London: Hailed as a “once in a lifetime” exhibition, the Cézanne Portraits exhibition is leaving Paris for London’s National Portrait Gallery. The first major exhibition dedicated entirely to Cézanne’s portraiture, the show brings together 50 pieces from collections in Brazil, Denmark, France, Japan, Russia, Sweden, the United Kingdom and the United States.
Of these 50 pieces, several have never before been publicly exhibited in the UK, including Self Portrait in a Bowler Hat (1885-86) from the Ny Carlsberg Glyptotek gallery in Copenhagen. Returning to the UK for the first time since the 1930s are Boy in a Red Waistcoat (1888-90) and Madame Cézanne in a Yellow Chair (1888-90).
Called “the father of us all” by both Picasso and Matisse, Cézanne remains known predominantly for his landscapes and still life artwork despite producing over 200 portraits. Cézanne Portraits seeks to spotlight the artist’s lesser-known talent as a portrait artist, by examining the chronological evolution of the Post-Impressionist artist’s portraiture, as well as the changes in technique, method and style depending on the sitters. Subjects include Cézanne’s uncle Dominique, a young man believed to be Michelangelo de Rosa, and the gardener/caretaker Vallier, painted shortly before the artist’s death.
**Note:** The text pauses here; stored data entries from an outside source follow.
/-- A procedure has ended well: the second half follows, or what it wrote is complete (R267, R268). -/
def State.writeDone (s : State) : State :=
  let l := s.pot.ledger
  let o := Off.GL_LEDGER_STATUS
  match l.phase with
  | .idle => s
  | .erase => s.ledgerNext
  | .single =>
    if l.half = 0 then s.modLedger (fun l => { l with half := 1 })
    else
      let n := l.slot + 1
      let s1 := (s.setFld o Fld.GL_LEDGER_STATUS.COUNT n).modLedger (fun l => { l with recs := l.recs ++ [l.cur], phase := .idle })
      if 4096 ≤ n then s1.startCompact else s1.ledgerNext
  | .live =>
    if l.half = 0 then s.modLedger (fun l => { l with half := 1 })
    else (s.modLedger (fun l => { l with kept := l.kept ++ [l.cur], slot := l.slot + 1 })).ledgerNext
  | .header => if l.half = 0 then s.modLedger (fun l => { l with half := 1 }) else s.endCompact.ledgerNext

/-- A procedure has failed: the record is written once more at the next slot, an erasure or a header once more in its place; a second failure
makes the ledger full (R270). -/
def State.writeFailed (s : State) : State :=
  let l := s.pot.ledger
  if l.again || (l.phase == .single && decide (4096 ≤ l.slot + 1)) then s.ledgerFail
  else
    let place := l.phase == .single || l.phase == .live
    let s1 := if l.phase = .single then s.setFld Off.GL_LEDGER_STATUS Fld.GL_LEDGER_STATUS.COUNT (l.slot + 1) else s
    s1.modLedger (fun l => { l with
      again := true, slot := if place then l.slot + 1 else l.slot, half := if l.phase = .erase then 1 else 0
      gap := if l.phase = .single then some (l.gap.getD l.recs.length) else l.gap
      keptGap := if l.phase = .live then some (l.keptGap.getD l.kept.length) else l.keptGap })

/-- A fuel that every stretch of ledger work stays below. -/
def ledgerFuel : Nat := 20000

/-- Procedures run until one waits for the flash or nothing is left to write. -/
def State.ledgerRun (s : State) (r : ProcEnd) : Nat → State
  | 0 => s
  | fuel + 1 =>
    match r with
    | .waits => s
    | .ended | .failed =>
      let s1 := (if r = .ended then s.writeDone else s.writeFailed).modLedger (fun l => { l with proc := none })
      if s1.pot.ledger.phase = .idle then s1
      else
        let (s2, r2) := s1.startProc
        s2.ledgerRun r2 fuel

/-- Writing begins where the ledger is idle and something waits, or a compaction has just started. -/
def State.ledgerKick (s : State) : State :=
  if s.pot.ledger.proc.isSome then s
  else
    let s1 := if s.pot.ledger.phase = .idle then s.ledgerNext else s
    if s1.pot.ledger.phase = .idle then s1
    else
      let (s2, r) := s1.startProc
      s2.ledgerRun r ledgerFuel

/-- The answer to the ledger's access is taken, and the procedure goes on (R270, R311). -/
def State.ledgerGo (s : State) : State :=
  match s.pot.ledger.proc with
  | none => s
  | some p =>
    match s.takeComp 248 (PotId.flash s.pot.ledger.access) with
    | none => s
    | some (c, s1) =>
      if p.pend = 3 then s
      else if c.resp ≠ Resp.OK then s1.ledgerRun .failed ledgerFuel
      else if p.pend = 1 then
        let (s2, r) := s1.procStep { p with pend := 0 }
        s2.ledgerRun r ledgerFuel
      else
        match p.steps with
        | [] => s
        | st :: rest =>
          let a := bits st.1 0 32
          let v := ((c.lines.head?.map Body.data).getD (0 : Line)).toNat / 2 ^ (8 * (a % 64)) % 2 ^ 32
          let hit := v &&& bits st.2 32 32 == p.value st
          let (s2, r) := s1.procStep (if hit then { p with steps := rest, pend := 0 } else p)
          s2.ledgerRun r ledgerFuel

/-- The E5LB address of a fault word's DETAIL lies in the flash of the ledger, or is one that its procedures write (R264, R270, R311). -/
def State.ledgerAddr (s : State) (a : Nat) : Bool :=
  let base := s.fld Off.GL_LEDGER_CFG Fld.GL_LEDGER_CFG.BASE
  (decide (base ≤ a) && decide (a < base + 0x40000)) || s.platformSteps.any (fun st => (bits st.1 60 4 == 1 || bits st.1 60 4 == 4) && bits st.1 0 32 == a)

/-- SB_FAR_WRITE of a write of the Pot to the ledger's flash: the write under way has failed; with none under way, the record last written has (R270). -/
def State.ledgerNews (s : State) (w : W64) : State :=
  if bits w 44 8 != FaultKind.SB_FAR_WRITE.code || bits w 0 8 != 248 || s.ledgerClosed || !s.ledgerAddr (bits w 8 31 * 2) then s
  else
    let l := s.pot.ledger
    let s1 := s.modLedger (fun l => { l with proc := none })
    if l.phase ≠ .idle then s1.ledgerRun .failed ledgerFuel
    else
      match l.recs.getLast? with
      | none => s
      | some r =>
        (s1.modLedger (fun l => { l with
          phase := .single, cur := r, recs := l.recs.dropLast, slot := s.fld Off.GL_LEDGER_STATUS Fld.GL_LEDGER_STATUS.COUNT - 1
          half := 0 })).ledgerRun .failed ledgerFuel

/-! ### Commands -/

/-- A repair waits for the ledger: up to 64 of them, after which its slice is flagged for a rescan (R267). -/
def State.ledgerWait (s : State) (h : Nat) (w : W64 × Nat) : State :=
  s.modLedger (fun l => if l.wait.length < 64 then { l with wait := l.wait ++ [w] }
    else { l with rescan := if l.rescan.contains h then l.rescan else l.rescan ++ [h] })

/-- LEDGER_REPAIR_REPORT: the Pot takes the report of a repair that a slice has made and writes its record, or goes on with the record being written once
the flash has answered (R267, R269). -/
def execLedgerRepairReport (r : Option Repair) (s : State) : Outcome :=
  if !s.domOn 64 then .next (if s.wakeQ.contains 64 then s else s.askWake 64)
  else
    match r with
    | none => .next s.ledgerGo
    | some r =>
      match (s.sliceAt r.slice).told.find? (fun e => e.1 == r.word) with
      | none => .next s
      | some e =>
        let s1 := s.modSlice r.slice (fun x => { x with told := x.told.erase e })
        if s1.ledgerClosed then .next (s1.volatileRepair e.1)
        else .next (s1.ledgerWait r.slice e).ledgerKick

/-- Repairs of a slice that the active copy does not yet hold (R267). -/
def State.missingRepairs (s : State) (h : Nat) : List W64 :=
  let x := s.sliceAt h
  let put := fun (k set way spare : Nat) => BitVec.ofNat 64 (k * 2 ^ 60 + h * 2 ^ 56 + set * 2 ^ 42 + way * 2 ^ 38 + spare * 2 ^ 32)
  let spares := x.spTag0.flatMap (fun e =>
    let dead := bit e.2 62
    if bit e.2 63 || dead then [put (if dead then 2 else 1) (bits e.2 46 14) (bits e.2 42 4) e.1] else [])
  let sets := x.stat.flatMap (fun e =>
    let w := x.status e.1
    ((List.range 16).filter (x.retired e.1)).map (fun k => put 3 e.1 k 0) ++ (if bit w 63 then [put 4 e.1 0 0] else []))
  (spares ++ sets).filter (fun w => !s.pot.ledger.recs.any (fun r => sameRepair r.1 w))

/-- HS_DIAG_SEL for the word that a rescan reads last: the tag word of spare 63. DEDUCED: a rescan reads the set status words and then the spares, all within its
one command (log entry 51). -/
def rescanLast : W64 := BitVec.ofNat 64 (6 * 2 ^ 29 + 63 * 2 ^ 15)

/-- LEDGER_RESCAN: with no compaction and no report waiting, the first flagged slice is read and a record is written for every repair that the
active copy lacks (R267). -/
def execLedgerRescan (s : State) : Outcome :=
  let l := s.pot.ledger
  match l.rescan with
  | [] => .next s
  | h :: rest =>
    if l.phase ≠ .idle ∨ l.wait ≠ [] ∨ s.domOn 64 = false then .next s
    else if s.domOn (48 + h) then
      .next (((s.diagAccess h false rescanLast 0 0).wr (Off.HS_DIAG_SEL h) rescanLast).modLedger (fun l => { l with
        rescan := rest, wait := (s.missingRepairs h).map (fun w => (w, s.time.now)) })).ledgerKick
    else .next (if s.wakeQ.contains (48 + h) then s else s.askWake (48 + h))

/-- LEDGER_COMPACT (R268, R470). -/
def execLedgerCompact (c : Fin 24) (s : State) : Outcome :=
  .next (s.runCmd c 0x45 (fun _ =>
    if !s.flag Off.GL_LEDGER_CFG Fld.GL_LEDGER_CFG.ENABLE then s.potDone c Code.DENIED []
    else if s.flag Off.GL_LEDGER_STATUS Fld.GL_LEDGER_STATUS.COMPACTING then s.potDone c Code.BUSY []
    else if s.pot.ledger.phase = .idle then ((s.startCmd c).startCompact).ledgerKick
    else s))

/-- PLATFORM_WAIT_END: the VALUE µs of a WAIT step have passed (R311). -/
def execPlatformWaitEnd (s : State) : Outcome :=
  match s.pot.ledger.proc with
  | none => .next s
  | some p =>
    match p.pend, p.steps with
    | 3, st :: rest =>
      if p.since + p.value st * 1000 ≤ s.refTime ∧ s.domOn 64 = true then
        let (s2, r) := s.procStep { p with steps := rest, pend := 0 }
        .next (s2.ledgerRun r ledgerFuel)
      else .next s
    | _, _ => .next s

/-- PLATFORM_POLL_LIMIT: a POLL step has not matched within LIMIT × 100 µs, and the procedure fails as a ledger write does (R270, R311). -/
def execPlatformPollLimit (s : State) : Outcome :=
  match s.pot.ledger.proc with
  | none => .next s
  | some p =>
    match p.pend, p.steps with
    | 2, st :: _ =>
      if p.since + bits st.1 48 8 * 100000 ≤ s.refTime ∧ s.domOn 64 = true then .next (s.ledgerRun .failed ledgerFuel) else .next s
    | _, _ => .next s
Dr Nicholas Cullinan, director of the National Portrait Gallery, London, explained the importance of the exhibition, “Up until now, Cezanne’s portraiture has received surprisingly little attention, so we are thrilled to be able to bring together so many of his portraits for the first time to reveal arguably the most personal, and therefore most human, aspect of Cézanne’s art.”
The Cézanne Portraits exhibition first opened at Paris’s Musée d’Orsay in June 2017, closing in late September. Following its run at London’s National Portrait Gallery, the show will head to the National Gallery of Art in Washington, USA.